• [How to complete this task]
The entries below hold a line with "let (b, f) := if" and a line with "def MemPort.places (p". Return those lines and all that lie between them, exactly and only.

(Stored items)
--- --- ---

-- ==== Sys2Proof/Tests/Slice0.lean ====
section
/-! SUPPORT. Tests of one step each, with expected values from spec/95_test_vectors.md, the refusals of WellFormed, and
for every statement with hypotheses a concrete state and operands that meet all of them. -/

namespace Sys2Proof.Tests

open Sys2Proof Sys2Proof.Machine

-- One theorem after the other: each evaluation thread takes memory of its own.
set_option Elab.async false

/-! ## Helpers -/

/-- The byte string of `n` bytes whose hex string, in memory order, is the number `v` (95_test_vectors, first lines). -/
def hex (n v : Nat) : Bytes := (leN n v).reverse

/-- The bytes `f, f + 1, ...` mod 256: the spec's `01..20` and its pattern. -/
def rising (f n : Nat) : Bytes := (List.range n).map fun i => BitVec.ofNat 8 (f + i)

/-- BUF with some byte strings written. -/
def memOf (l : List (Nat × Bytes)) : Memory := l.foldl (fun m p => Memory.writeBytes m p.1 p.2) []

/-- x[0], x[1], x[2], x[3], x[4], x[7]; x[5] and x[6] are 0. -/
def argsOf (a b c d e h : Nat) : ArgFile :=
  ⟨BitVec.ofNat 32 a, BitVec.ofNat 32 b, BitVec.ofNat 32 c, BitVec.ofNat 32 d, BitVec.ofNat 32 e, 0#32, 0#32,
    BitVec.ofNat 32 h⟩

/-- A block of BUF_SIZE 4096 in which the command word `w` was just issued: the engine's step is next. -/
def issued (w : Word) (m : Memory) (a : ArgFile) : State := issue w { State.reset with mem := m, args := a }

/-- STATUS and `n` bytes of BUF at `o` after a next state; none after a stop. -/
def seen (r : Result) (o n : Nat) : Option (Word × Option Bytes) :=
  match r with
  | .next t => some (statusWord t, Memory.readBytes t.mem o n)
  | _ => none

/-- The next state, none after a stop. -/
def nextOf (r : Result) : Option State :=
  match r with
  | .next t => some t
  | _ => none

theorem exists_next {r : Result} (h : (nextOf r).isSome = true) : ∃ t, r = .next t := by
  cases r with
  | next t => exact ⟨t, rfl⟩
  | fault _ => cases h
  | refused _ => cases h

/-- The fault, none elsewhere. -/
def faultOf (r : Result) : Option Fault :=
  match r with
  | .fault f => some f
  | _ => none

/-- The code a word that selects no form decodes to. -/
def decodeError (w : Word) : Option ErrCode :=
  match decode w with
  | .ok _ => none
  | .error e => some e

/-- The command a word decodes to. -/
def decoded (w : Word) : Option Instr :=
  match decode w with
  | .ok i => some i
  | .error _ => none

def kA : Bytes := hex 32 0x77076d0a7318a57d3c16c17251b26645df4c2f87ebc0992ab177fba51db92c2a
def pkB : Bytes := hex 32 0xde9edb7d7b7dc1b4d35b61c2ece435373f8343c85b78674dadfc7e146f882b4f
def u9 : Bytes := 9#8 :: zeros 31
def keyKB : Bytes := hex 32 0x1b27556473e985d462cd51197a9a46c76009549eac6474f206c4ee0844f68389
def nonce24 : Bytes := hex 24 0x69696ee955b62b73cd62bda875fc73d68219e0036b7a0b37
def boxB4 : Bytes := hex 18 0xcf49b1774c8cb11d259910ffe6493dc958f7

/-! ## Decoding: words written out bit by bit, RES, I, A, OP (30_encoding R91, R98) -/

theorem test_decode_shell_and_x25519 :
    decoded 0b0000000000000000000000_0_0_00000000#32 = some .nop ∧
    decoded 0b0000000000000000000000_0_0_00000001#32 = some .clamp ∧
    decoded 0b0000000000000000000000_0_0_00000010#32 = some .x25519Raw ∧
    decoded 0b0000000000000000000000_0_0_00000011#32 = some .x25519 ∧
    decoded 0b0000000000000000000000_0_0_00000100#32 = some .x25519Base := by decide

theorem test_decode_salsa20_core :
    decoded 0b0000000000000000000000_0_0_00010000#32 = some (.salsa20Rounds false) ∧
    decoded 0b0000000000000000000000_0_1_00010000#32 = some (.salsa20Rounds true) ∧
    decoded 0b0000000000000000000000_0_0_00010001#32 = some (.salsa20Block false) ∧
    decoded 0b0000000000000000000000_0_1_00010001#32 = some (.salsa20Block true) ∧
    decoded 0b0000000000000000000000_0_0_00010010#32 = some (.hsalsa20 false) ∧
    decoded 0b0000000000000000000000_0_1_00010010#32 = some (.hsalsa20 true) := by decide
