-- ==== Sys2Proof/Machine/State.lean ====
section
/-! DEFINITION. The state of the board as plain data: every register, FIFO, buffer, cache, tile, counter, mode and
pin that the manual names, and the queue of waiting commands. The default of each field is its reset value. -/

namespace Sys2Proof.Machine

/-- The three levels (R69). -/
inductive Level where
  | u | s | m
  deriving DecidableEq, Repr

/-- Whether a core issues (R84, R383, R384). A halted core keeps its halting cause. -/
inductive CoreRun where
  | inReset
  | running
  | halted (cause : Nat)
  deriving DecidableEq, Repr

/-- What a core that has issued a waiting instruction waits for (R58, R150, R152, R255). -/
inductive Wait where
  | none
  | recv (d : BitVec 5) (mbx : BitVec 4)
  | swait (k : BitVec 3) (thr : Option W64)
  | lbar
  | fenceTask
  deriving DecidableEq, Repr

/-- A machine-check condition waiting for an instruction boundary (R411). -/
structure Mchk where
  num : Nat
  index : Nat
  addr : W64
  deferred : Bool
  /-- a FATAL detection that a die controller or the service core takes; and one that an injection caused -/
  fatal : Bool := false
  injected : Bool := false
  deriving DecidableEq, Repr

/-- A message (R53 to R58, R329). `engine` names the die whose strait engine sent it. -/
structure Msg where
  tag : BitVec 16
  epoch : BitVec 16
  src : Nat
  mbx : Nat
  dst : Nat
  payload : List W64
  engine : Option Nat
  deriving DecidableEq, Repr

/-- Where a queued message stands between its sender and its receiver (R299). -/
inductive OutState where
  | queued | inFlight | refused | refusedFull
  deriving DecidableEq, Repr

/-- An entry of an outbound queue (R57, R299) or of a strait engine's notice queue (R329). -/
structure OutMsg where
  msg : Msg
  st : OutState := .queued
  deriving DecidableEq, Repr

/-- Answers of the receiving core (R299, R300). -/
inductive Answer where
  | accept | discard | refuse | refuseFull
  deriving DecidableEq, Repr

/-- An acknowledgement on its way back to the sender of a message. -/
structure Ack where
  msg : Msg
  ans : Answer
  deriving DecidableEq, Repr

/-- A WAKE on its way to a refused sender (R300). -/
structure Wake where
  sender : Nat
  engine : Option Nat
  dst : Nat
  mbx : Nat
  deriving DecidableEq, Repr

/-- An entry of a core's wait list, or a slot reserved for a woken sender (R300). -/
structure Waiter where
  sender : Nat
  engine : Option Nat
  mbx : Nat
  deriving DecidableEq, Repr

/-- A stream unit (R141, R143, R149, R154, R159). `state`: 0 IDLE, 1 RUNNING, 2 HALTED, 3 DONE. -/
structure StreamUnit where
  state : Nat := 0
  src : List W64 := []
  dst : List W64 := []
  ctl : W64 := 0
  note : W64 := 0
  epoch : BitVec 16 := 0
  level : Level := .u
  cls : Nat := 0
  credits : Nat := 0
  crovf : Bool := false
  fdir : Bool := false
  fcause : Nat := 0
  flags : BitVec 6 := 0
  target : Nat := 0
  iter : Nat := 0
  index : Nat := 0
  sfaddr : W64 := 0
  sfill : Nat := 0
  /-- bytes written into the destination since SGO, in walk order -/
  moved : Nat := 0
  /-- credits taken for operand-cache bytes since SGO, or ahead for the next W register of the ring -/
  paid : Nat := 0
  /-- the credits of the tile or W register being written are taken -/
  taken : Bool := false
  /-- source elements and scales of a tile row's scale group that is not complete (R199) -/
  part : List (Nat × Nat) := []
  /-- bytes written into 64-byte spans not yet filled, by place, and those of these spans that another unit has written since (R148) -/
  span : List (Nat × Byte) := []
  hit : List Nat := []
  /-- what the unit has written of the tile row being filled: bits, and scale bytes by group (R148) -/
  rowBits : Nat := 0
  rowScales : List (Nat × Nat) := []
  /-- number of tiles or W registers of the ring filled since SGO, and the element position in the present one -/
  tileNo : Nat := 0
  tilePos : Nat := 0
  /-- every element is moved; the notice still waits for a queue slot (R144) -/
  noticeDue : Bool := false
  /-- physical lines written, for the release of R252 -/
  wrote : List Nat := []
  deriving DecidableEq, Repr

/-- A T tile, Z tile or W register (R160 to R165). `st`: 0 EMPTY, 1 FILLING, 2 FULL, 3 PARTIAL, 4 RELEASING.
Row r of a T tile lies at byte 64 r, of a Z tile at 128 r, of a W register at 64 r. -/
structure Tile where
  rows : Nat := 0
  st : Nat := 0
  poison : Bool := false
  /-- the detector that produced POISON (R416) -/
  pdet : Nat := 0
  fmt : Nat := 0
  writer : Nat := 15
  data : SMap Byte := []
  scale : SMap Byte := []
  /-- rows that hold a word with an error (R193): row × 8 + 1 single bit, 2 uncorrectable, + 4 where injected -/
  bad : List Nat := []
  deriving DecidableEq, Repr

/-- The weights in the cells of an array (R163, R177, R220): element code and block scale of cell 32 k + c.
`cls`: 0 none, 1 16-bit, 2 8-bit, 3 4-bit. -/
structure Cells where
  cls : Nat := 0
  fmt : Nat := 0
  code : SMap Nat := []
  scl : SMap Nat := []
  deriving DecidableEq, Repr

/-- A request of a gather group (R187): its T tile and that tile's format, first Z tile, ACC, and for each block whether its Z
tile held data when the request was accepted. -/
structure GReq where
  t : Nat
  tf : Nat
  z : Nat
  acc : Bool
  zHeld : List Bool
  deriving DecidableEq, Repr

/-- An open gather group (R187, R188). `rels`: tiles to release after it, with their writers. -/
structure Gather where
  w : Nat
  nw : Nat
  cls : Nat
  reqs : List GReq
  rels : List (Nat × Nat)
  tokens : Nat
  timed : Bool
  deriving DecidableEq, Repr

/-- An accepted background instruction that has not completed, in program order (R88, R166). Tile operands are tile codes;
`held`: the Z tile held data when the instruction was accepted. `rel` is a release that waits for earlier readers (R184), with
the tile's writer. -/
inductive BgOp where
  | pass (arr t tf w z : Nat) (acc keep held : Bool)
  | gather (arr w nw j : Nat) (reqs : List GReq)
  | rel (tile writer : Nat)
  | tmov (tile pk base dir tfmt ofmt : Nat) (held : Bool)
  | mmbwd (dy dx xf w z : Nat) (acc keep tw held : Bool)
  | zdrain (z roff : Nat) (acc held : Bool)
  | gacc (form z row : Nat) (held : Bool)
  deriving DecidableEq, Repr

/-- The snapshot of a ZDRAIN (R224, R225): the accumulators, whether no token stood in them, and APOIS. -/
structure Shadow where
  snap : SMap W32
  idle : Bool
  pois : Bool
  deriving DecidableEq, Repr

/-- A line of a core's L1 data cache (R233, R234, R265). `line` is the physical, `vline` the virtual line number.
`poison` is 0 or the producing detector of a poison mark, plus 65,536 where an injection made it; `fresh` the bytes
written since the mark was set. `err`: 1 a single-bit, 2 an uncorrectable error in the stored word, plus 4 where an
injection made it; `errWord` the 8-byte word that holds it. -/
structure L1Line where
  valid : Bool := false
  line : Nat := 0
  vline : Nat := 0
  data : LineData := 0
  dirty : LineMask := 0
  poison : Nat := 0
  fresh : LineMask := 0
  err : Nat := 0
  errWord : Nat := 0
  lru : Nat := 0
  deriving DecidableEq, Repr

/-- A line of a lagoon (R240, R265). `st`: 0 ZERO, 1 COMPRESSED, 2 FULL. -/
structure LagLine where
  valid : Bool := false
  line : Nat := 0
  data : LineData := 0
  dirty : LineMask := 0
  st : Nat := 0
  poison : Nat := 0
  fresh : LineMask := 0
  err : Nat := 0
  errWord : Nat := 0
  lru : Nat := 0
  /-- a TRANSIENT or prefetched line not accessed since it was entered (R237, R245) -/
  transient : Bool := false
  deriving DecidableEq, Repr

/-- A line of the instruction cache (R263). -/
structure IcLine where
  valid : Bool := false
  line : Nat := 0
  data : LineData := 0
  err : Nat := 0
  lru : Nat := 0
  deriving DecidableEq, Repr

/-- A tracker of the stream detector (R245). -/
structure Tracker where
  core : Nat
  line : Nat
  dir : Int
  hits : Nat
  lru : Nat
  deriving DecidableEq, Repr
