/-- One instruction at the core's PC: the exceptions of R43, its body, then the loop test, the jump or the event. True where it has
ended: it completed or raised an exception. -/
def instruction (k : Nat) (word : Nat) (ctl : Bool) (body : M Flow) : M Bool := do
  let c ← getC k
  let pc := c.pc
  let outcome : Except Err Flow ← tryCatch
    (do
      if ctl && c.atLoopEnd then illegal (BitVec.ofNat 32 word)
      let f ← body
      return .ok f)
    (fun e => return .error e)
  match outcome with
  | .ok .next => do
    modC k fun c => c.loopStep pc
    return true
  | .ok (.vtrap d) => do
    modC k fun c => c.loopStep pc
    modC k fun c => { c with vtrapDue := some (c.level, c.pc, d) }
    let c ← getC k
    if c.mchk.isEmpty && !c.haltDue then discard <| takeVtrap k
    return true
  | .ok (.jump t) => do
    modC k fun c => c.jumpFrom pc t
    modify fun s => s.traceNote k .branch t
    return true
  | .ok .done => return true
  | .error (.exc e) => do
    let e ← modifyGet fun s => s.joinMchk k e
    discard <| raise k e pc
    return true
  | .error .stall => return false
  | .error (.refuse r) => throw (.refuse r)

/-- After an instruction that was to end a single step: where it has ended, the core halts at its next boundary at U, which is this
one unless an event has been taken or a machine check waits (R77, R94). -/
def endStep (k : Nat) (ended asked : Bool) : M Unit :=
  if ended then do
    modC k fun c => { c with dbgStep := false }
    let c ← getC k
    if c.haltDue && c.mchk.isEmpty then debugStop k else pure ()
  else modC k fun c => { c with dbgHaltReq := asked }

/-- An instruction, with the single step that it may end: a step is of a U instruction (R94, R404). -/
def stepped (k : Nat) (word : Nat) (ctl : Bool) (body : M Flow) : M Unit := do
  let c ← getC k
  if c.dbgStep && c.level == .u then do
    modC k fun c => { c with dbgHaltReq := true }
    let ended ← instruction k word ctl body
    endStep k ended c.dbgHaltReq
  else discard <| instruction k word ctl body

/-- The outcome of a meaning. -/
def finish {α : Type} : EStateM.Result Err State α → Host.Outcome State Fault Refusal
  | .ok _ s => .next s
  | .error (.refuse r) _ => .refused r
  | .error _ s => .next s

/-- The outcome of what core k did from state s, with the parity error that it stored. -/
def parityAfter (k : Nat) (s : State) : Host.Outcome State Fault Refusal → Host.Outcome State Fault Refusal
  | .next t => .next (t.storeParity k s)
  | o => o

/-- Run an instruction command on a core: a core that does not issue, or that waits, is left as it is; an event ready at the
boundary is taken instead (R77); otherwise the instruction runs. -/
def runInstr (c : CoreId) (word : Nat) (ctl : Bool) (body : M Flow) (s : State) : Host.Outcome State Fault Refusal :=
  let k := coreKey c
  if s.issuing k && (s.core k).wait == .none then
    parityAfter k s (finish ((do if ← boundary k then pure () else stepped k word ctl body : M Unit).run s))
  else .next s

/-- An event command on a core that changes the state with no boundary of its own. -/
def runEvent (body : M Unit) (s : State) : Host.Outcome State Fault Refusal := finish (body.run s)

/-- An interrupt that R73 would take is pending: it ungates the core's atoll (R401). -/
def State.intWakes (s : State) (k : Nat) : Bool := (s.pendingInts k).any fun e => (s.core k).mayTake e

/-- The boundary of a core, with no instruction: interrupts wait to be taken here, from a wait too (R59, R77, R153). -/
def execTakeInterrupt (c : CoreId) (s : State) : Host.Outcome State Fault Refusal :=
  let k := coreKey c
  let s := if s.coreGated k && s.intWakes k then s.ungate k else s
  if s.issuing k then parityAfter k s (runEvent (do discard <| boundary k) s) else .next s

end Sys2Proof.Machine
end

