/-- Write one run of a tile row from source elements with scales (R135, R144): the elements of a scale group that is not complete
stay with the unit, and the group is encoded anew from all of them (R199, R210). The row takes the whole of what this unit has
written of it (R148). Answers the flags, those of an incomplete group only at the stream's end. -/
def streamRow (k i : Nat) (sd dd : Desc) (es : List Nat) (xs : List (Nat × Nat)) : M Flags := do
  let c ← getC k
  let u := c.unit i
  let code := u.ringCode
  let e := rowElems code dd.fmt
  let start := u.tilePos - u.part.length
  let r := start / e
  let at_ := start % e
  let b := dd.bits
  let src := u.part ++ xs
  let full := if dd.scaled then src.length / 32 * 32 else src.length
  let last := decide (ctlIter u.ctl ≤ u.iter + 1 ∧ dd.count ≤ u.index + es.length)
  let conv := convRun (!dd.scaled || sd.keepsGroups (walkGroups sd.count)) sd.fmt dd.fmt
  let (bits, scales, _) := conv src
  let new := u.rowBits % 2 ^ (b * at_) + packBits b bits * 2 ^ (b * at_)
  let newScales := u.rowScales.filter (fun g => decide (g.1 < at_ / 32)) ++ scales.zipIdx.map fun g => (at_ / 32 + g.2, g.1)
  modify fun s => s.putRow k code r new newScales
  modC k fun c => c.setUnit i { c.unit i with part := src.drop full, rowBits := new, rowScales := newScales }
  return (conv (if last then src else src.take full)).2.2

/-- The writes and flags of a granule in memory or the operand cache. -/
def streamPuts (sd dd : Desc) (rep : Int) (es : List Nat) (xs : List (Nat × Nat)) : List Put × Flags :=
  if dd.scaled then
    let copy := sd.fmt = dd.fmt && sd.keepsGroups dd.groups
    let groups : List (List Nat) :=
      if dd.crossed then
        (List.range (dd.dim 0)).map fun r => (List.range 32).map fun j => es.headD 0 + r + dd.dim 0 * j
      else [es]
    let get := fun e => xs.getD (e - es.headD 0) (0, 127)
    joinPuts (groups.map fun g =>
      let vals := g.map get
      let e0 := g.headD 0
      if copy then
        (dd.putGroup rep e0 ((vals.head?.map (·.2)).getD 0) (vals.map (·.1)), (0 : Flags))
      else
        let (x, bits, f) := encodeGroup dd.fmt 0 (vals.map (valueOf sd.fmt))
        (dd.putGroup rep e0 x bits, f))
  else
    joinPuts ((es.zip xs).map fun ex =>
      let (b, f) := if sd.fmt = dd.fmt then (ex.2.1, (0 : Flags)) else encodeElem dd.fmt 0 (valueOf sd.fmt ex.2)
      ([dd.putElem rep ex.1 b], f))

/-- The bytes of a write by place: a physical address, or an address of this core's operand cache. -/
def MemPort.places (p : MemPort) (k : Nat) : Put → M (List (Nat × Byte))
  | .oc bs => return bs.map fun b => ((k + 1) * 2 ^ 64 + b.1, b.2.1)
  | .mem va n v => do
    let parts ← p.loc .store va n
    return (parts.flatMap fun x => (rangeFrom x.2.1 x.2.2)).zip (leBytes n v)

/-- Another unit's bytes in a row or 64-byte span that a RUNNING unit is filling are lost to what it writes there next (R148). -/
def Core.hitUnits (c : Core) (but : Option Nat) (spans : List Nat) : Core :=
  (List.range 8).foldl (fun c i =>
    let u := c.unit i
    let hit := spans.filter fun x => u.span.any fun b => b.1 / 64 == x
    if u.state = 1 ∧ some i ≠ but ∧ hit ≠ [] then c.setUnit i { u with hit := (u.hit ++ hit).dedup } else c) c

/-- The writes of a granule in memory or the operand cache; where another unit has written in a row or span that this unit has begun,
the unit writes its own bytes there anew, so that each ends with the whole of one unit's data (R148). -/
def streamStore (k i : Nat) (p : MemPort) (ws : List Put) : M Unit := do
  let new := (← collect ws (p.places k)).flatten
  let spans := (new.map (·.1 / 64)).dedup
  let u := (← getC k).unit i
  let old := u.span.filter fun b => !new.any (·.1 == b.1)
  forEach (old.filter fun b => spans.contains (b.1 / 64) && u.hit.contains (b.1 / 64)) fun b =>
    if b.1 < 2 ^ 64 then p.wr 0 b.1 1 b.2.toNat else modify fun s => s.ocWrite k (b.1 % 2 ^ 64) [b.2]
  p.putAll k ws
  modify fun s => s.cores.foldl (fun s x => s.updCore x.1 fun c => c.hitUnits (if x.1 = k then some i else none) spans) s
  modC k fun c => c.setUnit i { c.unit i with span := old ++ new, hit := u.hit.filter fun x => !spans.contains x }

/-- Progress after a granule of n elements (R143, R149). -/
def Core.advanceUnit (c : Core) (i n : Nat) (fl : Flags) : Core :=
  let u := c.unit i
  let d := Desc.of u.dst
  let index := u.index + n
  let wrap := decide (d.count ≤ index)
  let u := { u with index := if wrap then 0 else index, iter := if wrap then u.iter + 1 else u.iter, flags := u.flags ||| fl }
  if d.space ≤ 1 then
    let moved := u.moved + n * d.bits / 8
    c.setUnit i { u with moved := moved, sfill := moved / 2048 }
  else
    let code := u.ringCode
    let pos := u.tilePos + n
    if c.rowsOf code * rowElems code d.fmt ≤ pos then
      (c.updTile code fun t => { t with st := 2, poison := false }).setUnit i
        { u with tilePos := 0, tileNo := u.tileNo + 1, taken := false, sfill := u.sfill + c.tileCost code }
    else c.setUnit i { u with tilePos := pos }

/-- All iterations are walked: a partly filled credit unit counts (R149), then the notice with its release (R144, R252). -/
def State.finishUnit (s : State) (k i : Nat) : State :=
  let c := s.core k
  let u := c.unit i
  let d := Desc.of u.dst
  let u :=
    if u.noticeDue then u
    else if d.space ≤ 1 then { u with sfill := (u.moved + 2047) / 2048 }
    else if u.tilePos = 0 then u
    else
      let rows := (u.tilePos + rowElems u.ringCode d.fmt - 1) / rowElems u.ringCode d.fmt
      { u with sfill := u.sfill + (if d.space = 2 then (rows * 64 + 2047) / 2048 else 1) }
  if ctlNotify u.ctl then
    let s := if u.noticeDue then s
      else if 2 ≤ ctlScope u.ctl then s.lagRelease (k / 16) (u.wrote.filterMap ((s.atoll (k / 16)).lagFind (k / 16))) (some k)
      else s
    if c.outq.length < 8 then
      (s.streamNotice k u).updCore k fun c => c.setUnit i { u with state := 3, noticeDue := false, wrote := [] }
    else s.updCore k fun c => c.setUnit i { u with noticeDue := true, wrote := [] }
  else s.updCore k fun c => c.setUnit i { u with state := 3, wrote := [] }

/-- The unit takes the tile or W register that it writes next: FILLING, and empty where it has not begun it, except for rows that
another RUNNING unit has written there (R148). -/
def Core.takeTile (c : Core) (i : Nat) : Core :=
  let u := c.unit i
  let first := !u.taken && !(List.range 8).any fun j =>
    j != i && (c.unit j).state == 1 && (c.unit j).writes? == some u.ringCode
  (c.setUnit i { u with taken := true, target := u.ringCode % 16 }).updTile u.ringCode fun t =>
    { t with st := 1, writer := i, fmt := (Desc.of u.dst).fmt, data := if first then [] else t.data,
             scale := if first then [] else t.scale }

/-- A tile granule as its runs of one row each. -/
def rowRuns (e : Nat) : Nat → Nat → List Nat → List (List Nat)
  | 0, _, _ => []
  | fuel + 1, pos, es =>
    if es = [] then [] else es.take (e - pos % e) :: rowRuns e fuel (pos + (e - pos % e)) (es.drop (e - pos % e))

--- --- ---

• [Solution below]
      let (b, f) := if sd.fmt = dd.fmt then (ex.2.1, (0 : Flags)) else encodeElem dd.fmt 0 (valueOf sd.fmt ex.2)
      ([dd.putElem rep ex.1 b], f))

/-- The bytes of a write by place: a physical address, or an address of this core's operand cache. -/
def MemPort.places (p : MemPort) (k : Nat) : Put → M (List (Nat × Byte))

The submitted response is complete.